Day 513

Canal Street West

May 26th, 2013



This block-long Bronx thoroughfare is named for the old Mott Haven Canal, which once ran just east of here, along the route of today's Canal Place, from the Harlem River up to what is now 144th Street. (Here's a map of the canal, circa 1880.)

The neighborhood of Mott Haven was developed by Jordan L. Mott, the inventor of the coal-burning stove. Mott was the "first major industrialist to locate in the Bronx", establishing an ironworks on a large piece of land he purchased from Gouverneur Morris II (who, in his later years, was "guided into church every Sunday morning by his women folks, his hair and cravat awry, and possessed of a great bandanna handkerchief, with which, from time to time, he blew sonorous blasts through his nose that set the young folk off into convulsive giggles.")

According to the Landmarks Preservation Commission:

Though some considered his ventures an unwanted intrusion, in 1850 Mott proceeded with plans for the lower part of the Mott Haven Canal, which followed an underground stream running parallel to Morris Avenue, about halfway between it and the Harlem River. The canal enabled boats to travel inland as far north as 138th Street, about the distance of a dozen blocks, and encouraged local industrial development. New enterprises included other metal works, lumber yards, saw mills, stone yards, enamel works and a notable concentration of impressively-built piano factories.
A proposal was later made to extend the canal up to Main Street (today's 144th Street), as told by Stephen Jenkins in his 1912 history of the Bronx:
In 1869, the property passed into the hands of Rider and Conkling, the owners of about six hundred lots in Mott Haven, who proposed to complete the canal to Main Street; but they at once met with opposition from the residents and landowners of the vicinity, on the ground of the liability of the canal's becoming a source of malaria and a nuisance.
Rider and Conkling won approval for the extension by promising to dredge the canal and build bulkhead walls along it, construct and maintain bridges over it, and fill it in at their own expense should it ever be deemed a public nuisance. However:
The owners failed to bulkhead the canal as agreed, and the mud banks frequently caved in. Locks were constructed, which prevented the rise and fall of the tide; so that the canal became an actual cesspool in which the bodies of dead animals and other refuse floated for days. The canal was declared a public nuisance by the boards of health of both Morrisania and New York; and, after annexation, by the Park Department, by the Department of Street Improvements, by the Board of Estimate, and by other public bodies.
That sounds like an open-and-shut case for filling the canal. But, as reported by the NY Times in 1900:
For years the citizens and property owners of the neighborhood have been fighting to have the "canal" filled in, claiming that it was a public nuisance, a breeder of disease, and a depreciator of property values for blocks around in all directions. The alleged nuisance was fought before the Park Board, the Department of Street Improvements, Board of Health, Board of Street Openings, local board, and Board of Public Improvements, in turn, and while each of these sustained the citizens in their fight, yet, so strong has been the influence wielded by the North River Electric Light and Power Works, whose power house is on the canal, that the actual filling has been successfully staved off each time.

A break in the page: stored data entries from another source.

-- ==== Sys2Proof/Laws/State.lean ====
section
/-! SUPPORT. What each update of the state leaves in each field. -/

namespace Sys2Proof.Machine

variable (s : State)

/-! ### withPending -/

@[simp] theorem State.withPending_pending (x : List Instr) : (s.withPending x).pending = x := rfl
@[simp] theorem State.withPending_pins (x : List Instr) : (s.withPending x).pins = s.pins := rfl
@[simp] theorem State.withPending_link (x : List Instr) : (s.withPending x).link = s.link := rfl
@[simp] theorem State.withPending_starting (x : List Instr) : (s.withPending x).starting = s.starting := rfl
@[simp] theorem State.withPending_resetPending (x : List Instr) : (s.withPending x).resetPending = s.resetPending := rfl
@[simp] theorem State.withPending_store (x : List Instr) : (s.withPending x).store = s.store := rfl
@[simp] theorem State.withPending_index (x : List Instr) : (s.withPending x).index = s.index := rfl
@[simp] theorem State.withPending_resolution (x : List Instr) : (s.withPending x).resolution = s.resolution := rfl
@[simp] theorem State.withPending_cursors (x : List Instr) : (s.withPending x).cursors = s.cursors := rfl
@[simp] theorem State.withPending_volumes (x : List Instr) : (s.withPending x).volumes = s.volumes := rfl
@[simp] theorem State.withPending_engine (x : List Instr) : (s.withPending x).engine = s.engine := rfl
@[simp] theorem State.withPending_queue (x : List Instr) : (s.withPending x).queue = s.queue := rfl
@[simp] theorem State.withPending_notices (x : List Instr) : (s.withPending x).notices = s.notices := rfl
@[simp] theorem State.withPending_settings (x : List Instr) : (s.withPending x).settings = s.settings := rfl
@[simp] theorem State.withPending_milliseconds (x : List Instr) : (s.withPending x).milliseconds = s.milliseconds := rfl
@[simp] theorem State.withPending_openValues (x : List Instr) : (s.withPending x).openValues = s.openValues := rfl
theorem State.withPending_self : s.withPending s.pending = s := rfl

/-! ### withPins -/

@[simp] theorem State.withPins_pending (x : Pins) : (s.withPins x).pending = s.pending := rfl
@[simp] theorem State.withPins_pins (x : Pins) : (s.withPins x).pins = x := rfl
@[simp] theorem State.withPins_link (x : Pins) : (s.withPins x).link = s.link := rfl
@[simp] theorem State.withPins_starting (x : Pins) : (s.withPins x).starting = s.starting := rfl
@[simp] theorem State.withPins_resetPending (x : Pins) : (s.withPins x).resetPending = s.resetPending := rfl
@[simp] theorem State.withPins_store (x : Pins) : (s.withPins x).store = s.store := rfl
@[simp] theorem State.withPins_index (x : Pins) : (s.withPins x).index = s.index := rfl
@[simp] theorem State.withPins_resolution (x : Pins) : (s.withPins x).resolution = s.resolution := rfl
@[simp] theorem State.withPins_cursors (x : Pins) : (s.withPins x).cursors = s.cursors := rfl
@[simp] theorem State.withPins_volumes (x : Pins) : (s.withPins x).volumes = s.volumes := rfl
@[simp] theorem State.withPins_engine (x : Pins) : (s.withPins x).engine = s.engine := rfl
@[simp] theorem State.withPins_queue (x : Pins) : (s.withPins x).queue = s.queue := rfl
@[simp] theorem State.withPins_notices (x : Pins) : (s.withPins x).notices = s.notices := rfl
@[simp] theorem State.withPins_settings (x : Pins) : (s.withPins x).settings = s.settings := rfl
@[simp] theorem State.withPins_milliseconds (x : Pins) : (s.withPins x).milliseconds = s.milliseconds := rfl
@[simp] theorem State.withPins_openValues (x : Pins) : (s.withPins x).openValues = s.openValues := rfl
theorem State.withPins_self : s.withPins s.pins = s := rfl

/-! ### withLink -/

@[simp] theorem State.withLink_pending (x : Link) : (s.withLink x).pending = s.pending := rfl
@[simp] theorem State.withLink_pins (x : Link) : (s.withLink x).pins = s.pins := rfl
@[simp] theorem State.withLink_link (x : Link) : (s.withLink x).link = x := rfl
@[simp] theorem State.withLink_starting (x : Link) : (s.withLink x).starting = s.starting := rfl
@[simp] theorem State.withLink_resetPending (x : Link) : (s.withLink x).resetPending = s.resetPending := rfl
@[simp] theorem State.withLink_store (x : Link) : (s.withLink x).store = s.store := rfl
@[simp] theorem State.withLink_index (x : Link) : (s.withLink x).index = s.index := rfl
@[simp] theorem State.withLink_resolution (x : Link) : (s.withLink x).resolution = s.resolution := rfl
@[simp] theorem State.withLink_cursors (x : Link) : (s.withLink x).cursors = s.cursors := rfl
@[simp] theorem State.withLink_volumes (x : Link) : (s.withLink x).volumes = s.volumes := rfl
@[simp] theorem State.withLink_engine (x : Link) : (s.withLink x).engine = s.engine := rfl
@[simp] theorem State.withLink_queue (x : Link) : (s.withLink x).queue = s.queue := rfl
@[simp] theorem State.withLink_notices (x : Link) : (s.withLink x).notices = s.notices := rfl
@[simp] theorem State.withLink_settings (x : Link) : (s.withLink x).settings = s.settings := rfl
@[simp] theorem State.withLink_milliseconds (x : Link) : (s.withLink x).milliseconds = s.milliseconds := rfl
@[simp] theorem State.withLink_openValues (x : Link) : (s.withLink x).openValues = s.openValues := rfl
theorem State.withLink_self : s.withLink s.link = s := rfl

/-! ### withStarting -/

@[simp] theorem State.withStarting_pending (x : Bool) : (s.withStarting x).pending = s.pending := rfl
@[simp] theorem State.withStarting_pins (x : Bool) : (s.withStarting x).pins = s.pins := rfl
@[simp] theorem State.withStarting_link (x : Bool) : (s.withStarting x).link = s.link := rfl
@[simp] theorem State.withStarting_starting (x : Bool) : (s.withStarting x).starting = x := rfl
@[simp] theorem State.withStarting_resetPending (x : Bool) : (s.withStarting x).resetPending = s.resetPending := rfl
@[simp] theorem State.withStarting_store (x : Bool) : (s.withStarting x).store = s.store := rfl
@[simp] theorem State.withStarting_index (x : Bool) : (s.withStarting x).index = s.index := rfl
@[simp] theorem State.withStarting_resolution (x : Bool) : (s.withStarting x).resolution = s.resolution := rfl
@[simp] theorem State.withStarting_cursors (x : Bool) : (s.withStarting x).cursors = s.cursors := rfl
@[simp] theorem State.withStarting_volumes (x : Bool) : (s.withStarting x).volumes = s.volumes := rfl
@[simp] theorem State.withStarting_engine (x : Bool) : (s.withStarting x).engine = s.engine := rfl
@[simp] theorem State.withStarting_queue (x : Bool) : (s.withStarting x).queue = s.queue := rfl
@[simp] theorem State.withStarting_notices (x : Bool) : (s.withStarting x).notices = s.notices := rfl
@[simp] theorem State.withStarting_settings (x : Bool) : (s.withStarting x).settings = s.settings := rfl
@[simp] theorem State.withStarting_milliseconds (x : Bool) : (s.withStarting x).milliseconds = s.milliseconds := rfl
@[simp] theorem State.withStarting_openValues (x : Bool) : (s.withStarting x).openValues = s.openValues := rfl
theorem State.withStarting_self : s.withStarting s.starting = s := rfl
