-- ==== Sys2Proof/Laws/Ops.lean ====
section
/-! SUPPORT. What each shared operation over the state can do: settling the counts, reaching every cursor
of a kind, taking READY entries, reaching stages, noting a commit. Later proofs cite these and do not
unfold the operations. -/

namespace Sys2Proof.Machine

/-! ### Settling the counts -/

theorem State.settleCounts_eq (s : State) : s.settleCounts =
    (s.withIndex (s.index.counted s.cursors)).withQueue
      (s.queue.map fun e => e.follow (framesNaming s.cursors e.accession)) := rfl

@[simp] theorem Entry.follow_accession (e : Entry) (n : Nat) : (e.follow n).accession = e.accession := by
  unfold Entry.follow; split <;> (try split) <;> rfl
@[simp] theorem Entry.follow_payload (e : Entry) (n : Nat) : (e.follow n).payload = e.payload := by
  unfold Entry.follow; split <;> (try split) <;> rfl
@[simp] theorem Entry.follow_age (e : Entry) (n : Nat) : (e.follow n).age = e.age := by
  unfold Entry.follow; split <;> (try split) <;> rfl
@[simp] theorem Entry.follow_stage (e : Entry) (n : Nat) : (e.follow n).stage = e.stage := by
  unfold Entry.follow; split <;> (try split) <;> rfl

/-- An entry follows a count once: following it again changes nothing. -/
@[simp] theorem Entry.follow_follow (e : Entry) (n : Nat) : (e.follow n).follow n = e.follow n := by
  unfold Entry.follow
  rcases Nat.eq_zero_or_pos n with rfl | hn
  · cases h : e.state <;> simp [h]
  · cases h : e.state <;> simp [h, hn, hn.ne']

/-- Settling leaves every use count the number of frames that name its record (R4). -/
theorem State.settleCounts_counts (s : State) : ∀ e ∈ s.settleCounts.index.entries,
    e.useCount = framesNaming s.settleCounts.cursors e.accession := by
  intro e he
  simp only [State.settleCounts, State.withQueue_index, State.withIndex_index, Index.counted,
    List.mem_map] at he
  obtain ⟨x, -, rfl⟩ := he
  rfl

/-- Settled counts stay as they are. -/
@[simp] theorem State.settleCounts_settleCounts (s : State) : s.settleCounts.settleCounts = s.settleCounts := by
  simp [State.settleCounts, Index.counted, State.withIndex, State.withQueue]

/-- The counts depend on the paths alone. -/
theorem framesNaming_congr {t u : Table Cursor 16} (h : ∀ n, (t.get n).path = (u.get n).path) (a : Nat) :
    framesNaming t a = framesNaming u a := by
  have : t.list.map (·.path) = u.list.map (·.path) := by
    apply List.ext_getElem (by simp [t.size, u.size])
    intro k h1 h2
    have := h ⟨k, by simpa [t.size] using h1⟩
    simpa [Table.get] using this
  have := congrArg (fun x => (x.map (fun p => p.countP fun f : PathFrame => f.accession == a)).sum) this
  simpa [framesNaming, List.map_map, Function.comp_def] using this

theorem framesNaming_eq_zero {t : Table Cursor 16} {a : Nat} :
    framesNaming t a = 0 ↔ ∀ c ∈ t.list, ∀ f ∈ c.path, f.accession ≠ a := by
  simp [framesNaming, List.sum_eq_zero_iff, List.countP_eq_zero]

/-- A setting of the pending field leaves every use count. -/
theorem map_useCount_setPending (ix : Index) (a : Nat) (b : Bool) :
    (ix.setPending a b).entries.map (fun e => (e.accession, e.useCount)) =
      ix.entries.map (fun e => (e.accession, e.useCount)) := by
  simp only [Index.setPending, List.map_map]
  apply List.map_congr_left
  intro e _
  by_cases h : e.accession = a <;> simp [h]

/-! ### A notice and a new context for every cursor of a kind -/

/-- The notices after one raise for each cursor that `p` picks. -/
def noticesFor (p : Fin 16 → Bool) (x : Fin 16 → Notice) (enables : BitVec 10) (l : List (Fin 16))
    (n : Notices) : Notices :=
  l.foldl (fun m c => if p c then (m.record (x c)).testLatch enables else m) n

The company, it is said, effects a considerable saving in running expenses by the use of the water for condensing purposes and for towing coal to the works. Interested in it as stockholders are said to be some of the most powerful Tammany politicians, and it is alleged that so strong has been this influence that there has never been wanting a city official ready and willing to block its progress on technicalities, postponements of action, &c., so that it has come to be believed in the neighborhood that Richard Croker himself is a stockholder.
The residents of Mott Haven finally had their way, however, and the portion of the canal north of 138th Street was filled in and made over as Canal Place by the end of 1903, with the original section south of 138th Street being likewise filled in some years later. So, while this controversial waterway has long since vanished from the map, it is, like its much more famous Manhattan counterpart, still recalled by the aluminum street signs that mark its former course, proclaiming with earnest enthusiasm to all who wander past: CANAL!

(On a side note, the Mott Haven Canal, seen here, was, despite its sullied reputation, the inspiration for at least two works of art that have stuck around long enough to be uploaded to the internet. You can view them here and here.)